Instructions for the task ▸ Establish how many lines of the material below contain the string "invariant". Return that number by itself.
══════════
/-- `pop`: StackUnderflow at SP = SP_INIT and nothing changed; otherwise the cell at SP is answered and cleared,
and SP incremented (rule R101). -/
def Obligations.PopReadsClearsThenIncrements : Prop :=
  ∀ s : State,
    (s.sp = Config.spInit → pop s = .error .stackUnderflow) ∧
    (s.sp ≠ Config.spInit → ∃ t, pop s = .ok (s.mem.read s.sp.toNat, t) ∧
      t = { s with sp := s.sp + 1, mem := t.mem } ∧ StoredOne s.mem t.mem s.sp.toNat 0x00)

/-- The stack laws (rule R113): a pop after a push answers the value and restores SP, the one cell used then
holds zero and every other cell is unchanged; and values pop in the reverse of the order pushed. SP is at
most SP_INIT and memory canonical by the invariant. -/
def Obligations.StackIsLastInFirstOut : Prop :=
  (∀ (v : Byte) (s : State), s.mem.wf = true → s.sp.toNat ≤ Config.spInit.toNat → s.sp ≠ 0x00 →
    ∃ t u, push v s = .ok t ∧ pop t = .ok (v, u) ∧ u = { s with mem := u.mem } ∧
      StoredOne s.mem u.mem (s.sp.toNat - 1) 0x00) ∧
    ∀ (vs : List Byte) (s : State), s.mem.wf = true → s.sp.toNat ≤ Config.spInit.toNat →
      vs.length ≤ s.sp.toNat →
      ∃ t u, pushAll vs s = .ok t ∧ popMany vs.length t = .ok (vs.reverse, u) ∧ u.sp = s.sp

/-- The call and return law (rule R114): RET from any state that has the SP the CALL left and the return-address
cell it wrote (the subroutine is balanced and did not overwrite it) sets PC to the address after the CALL,
restores SP and clears the cell. The CALL is not at 254 (decision D24), the stack is not full, and the invariant's
SP bound and canonical memory hold. -/
def Obligations.ReturnGoesBackAfterTheCall : Prop :=
  ∀ (s : State) (r : Fin 8), s.mem.wf = true → s.sp.toNat ≤ Config.spInit.toNat → s.sp ≠ 0x00 →
    s.pc.toNat + 2 ≤ 255 →
    ∃ t, exec (.call (regByte r)) s = .next t ∧ t.pc = s.regs[r].setWidth 9 ∧ t.sp = s.sp - 1 ∧
      ∀ v : State, v.mem.wf = true → v.sp = t.sp → v.mem.read v.sp.toNat = t.mem.read t.sp.toNat →
        ∃ u, exec .ret v = .next u ∧ u.pc = s.pc + 2 ∧ u.sp = s.sp ∧ u.mem.read (s.sp.toNat - 1) = 0x00

/-! ## What each instruction does: ALU -/

/-- ADD, SUB, MUL: the wrapped exact result in reg_a, PC past the three bytes, nothing else (rules R70, R71,
R72). -/
def Obligations.AddSubMulWriteTheWrappedResult : Prop :=
  ∀ (a b : Fin 8) (s : State),
    (encode (.add (regByte a) (regByte b)) = [0xA0, regByte a, regByte b] ∧
      exec (.add (regByte a) (regByte b)) s =
        .next { s with regs := s.regs.set a (wrap8 (s.regs[a].toInt + s.regs[b].toInt)), pc := s.pc + 3 }) ∧
    (encode (.sub (regByte a) (regByte b)) = [0xA1, regByte a, regByte b] ∧
      exec (.sub (regByte a) (regByte b)) s =
        .next { s with regs := s.regs.set a (wrap8 (s.regs[a].toInt - s.regs[b].toInt)), pc := s.pc + 3 }) ∧
    (encode (.mul (regByte a) (regByte b)) = [0xA2, regByte a, regByte b] ∧
      exec (.mul (regByte a) (regByte b)) s =
        .next { s with regs := s.regs.set a (wrap8 (s.regs[a].toInt * s.regs[b].toInt)), pc := s.pc + 3 })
══════════
Result ▸ 2